**TASK REQUIREMENTS**
Only the lines below starting at the one containing "let s5 := if s4.fw.backToRun then" and ending at the one containing "limitFrom := s.time.limitFrom" belong in the answer, each copied exactly.

Collected data:
[Start of section]
-- ==== Sys2Proof/Machine/Time.lean ====
section
/-!
DEFINITION. The timebase and its alarms, frames (R23 to R27, R161 to R166, R194), and the commands of containment: handshakes, clock
monitors, escalation, and the lift of a fence (R34 to R41).
-/
namespace Sys2Proof.Machine

/-! ### The timebase (R24, R25) -/

/-- The pixels of RX region `r` whose boundary fell within the last `ns` carry TIME_SUSPECT. -/
def suspectSince (r ns : Nat) (s : State) : State :=
  if 8 ≤ r ∧ r < 14 then
    let mark := fun p : Pixel => if p.inProgress && decide (s.now ≤ p.start + ns) then { p with flags := p.flags ||| pfTime } else p
    forUp (fun k t => let b := t.blk k
      if b.bufX.isNone && b.bufY.isNone then t else setBlk k { b with bufX := b.bufX.map mark, bufY := b.bufY.map mark } t) ((r - 8) * 8) 8 s
  else s

/-- An alignment word: an island that departs realigns. -/
def execAlignmentWord (departed : List (Fin 16 × BitVec 10)) (s : State) : Out :=
  .next (if !s.time.running then s
    else departed.foldl (fun t d =>
      if isRegion d.1 then
        suspectSince d.1 d.2.toNat (fset TIME_STATUS TIME_STATUS.skew_region d.1 (flag TIME_STATUS TIME_STATUS.skew_event t))
      else t) s)

/-- REFCLK_T shows no edge for 100 ns: holdover. -/
def execRefclkLoss (s : State) : Out :=
  .next (if s.time.running && s.fget TIME_STATUS TIME_STATUS.holdover = 0 then
      chipReaction .refclk 0 TIME_STATUS (flag TIME_STATUS TIME_STATUS.refclk_lost
        (fsets TIME_STATUS [(TIME_STATUS.holdover, 1), (TIME_STATUS.locked, 0)] s))
    else s)

/-- REFCLK_T is back: TBASE goes on without a step. -/
def execRefclkReturn (s : State) : Out :=
  .next (if s.fget TIME_STATUS TIME_STATUS.holdover = 1 then
      endCause .refclk (fsets TIME_STATUS [(TIME_STATUS.holdover, 0), (TIME_STATUS.locked, 1)] s)
    else s)

/-! ### Frames (R26, R27) -/

/-- A block latches the census of the frame that has ended, each count saturating, with the epoch and fragment of the plane it was counted
under (R63, R165, R171). -/
def latchCensus (ids : List (Word × Word)) (k : Nat) (s : State) : State :=
  let b := s.blk k
  let level := s.fget (RX_CENSUS_CFG k) RX_CENSUS_CFG.alarm_level
  let high := decide (level ≠ 0 ∧ level < b.foreign)
  let sat := fun n : Nat => w32 (min 0xFFFFFFFF n)
  let s1 := setReg (RX_CENSUS_NOISE k) (sat b.noise) (setReg (RX_CENSUS_FOREIGN k) (sat b.foreign) (setReg (RX_CENSUS_SLOTS k) (sat b.windows) s))
  let s2 := setBlk k { b with censusId := nth (0, 0) ids k, foreign := 0, noise := 0, windows := 0, foreignHigh := high } s1
  flagIf high (RX_BLK_SEQ k) RX_BLK_SEQ.foreign_high s2

/-- Sequences that have no frame to start under the new plane take it at I. -/
def idleSeqs (i : Nat) (s : State) : State :=
  forUp (fun q t => if t.cut.waiting.contains (tgtSeq q) && !t.seqScheduled q then markApplied (tgtSeq q) i t else t) 0 64 s

/-- The block, engine or region that applies a section of the working copies. -/
def sectionTarget (key : Nat) : Nat :=
  let r := key / 2 ^ 24
  if r = 3 then tgtSc else if r = 1 then tgtHk else tgtRx ((r - 8) * 8 + key / 2 ^ 16 % 256 % 8)

/-- Targets that have a boundary of their own to come, and those that apply a change at its instant (R29). -/
def State.boundaryToCome (s : State) (t : Nat) : Bool :=
  if t = tgtHk then s.hkRuns else if t = tgtSc then !s.loopsIdle && s.scRuns else s.scheduled (t - 0x80)

/-- A facility's change at a frame boundary (R28, R31). -/
def noteAt (f : Facility) (ts : List Nat) (s : State) : State :=
  noteChange f s.now (ts.filter s.boundaryToCome) (ts.filter (fun t => !s.boundaryToCome t)) s

/-- The gate maps and the sections of working copies that change at a frame boundary are changes of their facilities. -/
def noteGates (before : State) (s : State) : State :=
  forUp (fun n t =>
    if (before.committing n && look (fun _ => 0) before.rx.commits n = before.frameNum) || before.rx.updates.any (fun e => e.1 / 131072 = n ∧ e.2.1 = before.frameNum) then
      noteAt (.gates n) (((List.range 8).filter (fun b => blockOn t.cut.live (8 + n) b && !t.fenced (8 + n))).map (fun b => tgtRx (n * 8 + b))) t
    else t) 0 6 s

def noteSlews (before : State) (s : State) : State :=
  before.cal.sections.foldl (fun t e => if e.2.any CalSection.busy then noteAt (.bringIn e.1) [sectionTarget e.1] t else t) s

/-- A frame boundary: the count of frames, a swap scheduled for it, the return to RUN after a pause, the scheduler, gates, bring-in,
the end of WAIT_FRAME and the census. Of the changes for one frame each is applied after those that CF accepted before it (R44). -/
def frameBoundary (s : State) : State :=
  let i := s.now
  let n := s.reg FRAME_NUM + 1
  let period := if s.time.edgeSeen then some (i - s.frameEdge) else s.time.period
  let s1 := { s with time := { s.time with limitFrom := i, period := period, edgeSeen := true } }
  let s2 := fset TIME_STATUS TIME_STATUS.frame_sync_present 1 (setReg64 FRAME_EDGE_LO i (setReg FRAME_NUM n s1))
  let s3 := if n = 0 then wrapRecord 0 0 0 s2 else s2
  let ids := (List.range 48).map (fun k => s.planeId (tgtRx k))
  let swapped := decide (s3.cut.swapAt = some (.atFrame n.toNat)) && !s3.cut.inSwap
  let reload := s3.cut.stagedKeys.contains (0x00FFFF00, 0x0303)
  let s4 := if swapped then beginSwap i (if reload then forUp (commitBefore s3.cut.order) 0 6 s3 else s3) else s3
  let s5 := if s4.fw.backToRun then
      let t := setFw { s4.fw with backToRun := false } s4
      if t.mode = .armed then startShooting { t with mode := .run } else t
    else s4
  let s6 := idleSeqs i (frameShots s5.cut.live n.toNat i swapped (takeHop s5))
  let s7 := noteGates s6 (applyGates s6)
  let s8 := if s7.shooting then noteSlews s7 (slewFrame s7) else s7
  let s9 := forUp (fun a t => if t.rbit (SC_AXIS_STATUS a) 3 then showWait a t else t) 0 8 s8
  refreshSkew (forUp (latchCensus ids) 0 48 s9)

/-- A rising edge of FRAME_SYNC; before the timebase has locked it is ignored. -/
def execFrameSyncEdge (s : State) : Out := .next (if s.time.running then frameBoundary s else s)

/-- The frame limit: twice the last period, or 1 s. -/
def State.frameLimit (s : State) : Nat := match s.time.period with | some p => 2 * p | none => 1000000000

/-- The limit elapses without an edge. -/
def execFrameLimitExpiry (s : State) : Out :=
  .next (if s.time.running && s.time.limitFrom + s.frameLimit ≤ s.now then
      let s1 := { s with time := { s.time with limitFrom := s.time.limitFrom + s.frameLimit } }
      let s2 := flag TIME_STATUS TIME_STATUS.frame_sync_lost (fset TIME_STATUS TIME_STATUS.frame_sync_present 0 s1)
      if s2.shooting && !s2.placing then fset TX_SCHED_STATUS TX_SCHED_STATUS.frame_wait 1 s2 else s2
    else s)

/-! ### Containment (R34, R36, R37) -/

/-- A handshake time-out is charged to the region that did not respond. SF has no fence: the transaction that it did not acknowledge completes
with FENCED (R37, R540). -/
def execHandshakeTimeout (region : Fin 16) (s : State) : Out :=
  .next (if region.val = 2 then { s with mgmt := { s.mgmt with sfSilent := true } } else fence region s)

/-- An island clock monitor reports a fault. -/
def execIslandClockMonitorFault (region : Fin 16) (s : State) : Out := .next (fence region s)

/-- A crossbar fault, and an uncorrectable error in CF. -/
def execCrossbarFault (s : State) : Out := .next (chipReaction .crossbar 0 0 s)
def execCfUncorrectableError (s : State) : Out := .next (chipReaction .cfError 0 0 s)

/-- A reaction that has not completed within its bound: of a cell, a block, or a region where neither is given. -/
def execFaultEscalation (region : Fin 16) (block : Option (Fin 8)) (cell : Option (Fin 16)) (s : State) : Out :=
  .next (if !fenceable region then s
    else match block, cell with
      | some b, some _ => isolateHere region b s
      | some _, none => fence region s
      | none, _ => chipReaction (.fence region) region REGION_FENCE (fence region s))

/-! ### A fence is lifted (R40, R41, R479) -/

/-- The domains of a region. -/
def regionDomains (r : Nat) : List Nat :=
  if 8 ≤ r then (r + 40) :: (List.range 8).map (fun b => (r - 8) * 8 + b)
  else if r = 4 then [54, 55, 56, 57, 58] else if r = 5 then [59, 60, 61, 62] else if r = 6 then [63] else if r = 3 then [64]
  else if r = 1 then [65] else []

/-- The fence of a region is lifted: its handshakes and faulted domains restart, and it comes up. -/
def liftFence (r : Nat) (s : State) : State :=
  if s.fenced r then
    let s1 := unfreeze r (setReg REGION_FENCE (clrBit r (s.reg REGION_FENCE)) s)
    let s2 := { s1 with startup := { s1.startup with notReady := insertNat r s1.startup.notReady } }
    let s3 := (regionDomains r).foldl (fun t d =>
      if t.domFault d then
        let u := setReg (PWR_DOM_FAULT (d / 32)) (clrBit (d % 32) (t.reg (PWR_DOM_FAULT (d / 32))))
          { t with hk := { t.hk with faulted := t.hk.faulted.filter (· ≠ d) } }
        if (planeDomains u.cut.live).contains d then setDomain d true false u else u
      else t) s2
    endCause (.fence r) s3
  else s

/-- A write of `REGION_FENCE`, accepted in CONFIGURED only. -/
def execRegionFenceLift (q : Requester) (regions : BitVec 16) (s : State) : Out :=
  .next (hostWriteIf (s.mode = .configured) q REGION_FENCE
    (forUp (fun r t => if regions.getLsbD r then liftFence r t else t) 0 14) s)

/-- A region that has come up reports ready, under the live plane and with its gate map reloaded (R41, R191). -/
def execRegionReady (region : Fin 16) (s : State) : Out :=
  .next (let r := region.val
    if s.startup.notReady.contains r && (regionDomains r).all (fun d => !s.domOn d || s.domGood d) then
      let s1 := { s with startup := { s.startup with notReady := s.startup.notReady.filter (· ≠ r) } }
      let s2 := if 8 ≤ r then reloadGates (tableOf s1.cut.live 0x00FFFF00 0x0303) (r - 8) s1 else s1
      let cd : Carried := some (look (fun _ => []) s2.cal.missed r)
      let s3 := (regionDomains r).foldl (fun t d => if t.domGood d then joinDomain cd d t else t) s2
      { s3 with cal := { s3.cal with missed := put (fun _ => []) s3.cal.missed r [] } }
    else s)

end Sys2Proof.Machine
end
[End of section]
**EXERCISE RESULT**
  let s5 := if s4.fw.backToRun then
      let t := setFw { s4.fw with backToRun := false } s4
      if t.mode = .armed then startShooting { t with mode := .run } else t
    else s4
  let s6 := idleSeqs i (frameShots s5.cut.live n.toNat i swapped (takeHop s5))
  let s7 := noteGates s6 (applyGates s6)
  let s8 := if s7.shooting then noteSlews s7 (slewFrame s7) else s7
  let s9 := forUp (fun a t => if t.rbit (SC_AXIS_STATUS a) 3 then showWait a t else t) 0 8 s8
  refreshSkew (forUp (latchCensus ids) 0 48 s9)

/-- A rising edge of FRAME_SYNC; before the timebase has locked it is ignored. -/
def execFrameSyncEdge (s : State) : Out := .next (if s.time.running then frameBoundary s else s)

/-- The frame limit: twice the last period, or 1 s. -/
def State.frameLimit (s : State) : Nat := match s.time.period with | some p => 2 * p | none => 1000000000

/-- The limit elapses without an edge. -/
def execFrameLimitExpiry (s : State) : Out :=
  .next (if s.time.running && s.time.limitFrom + s.frameLimit ≤ s.now then
      let s1 := { s with time := { s.time with limitFrom := s.time.limitFrom + s.frameLimit } }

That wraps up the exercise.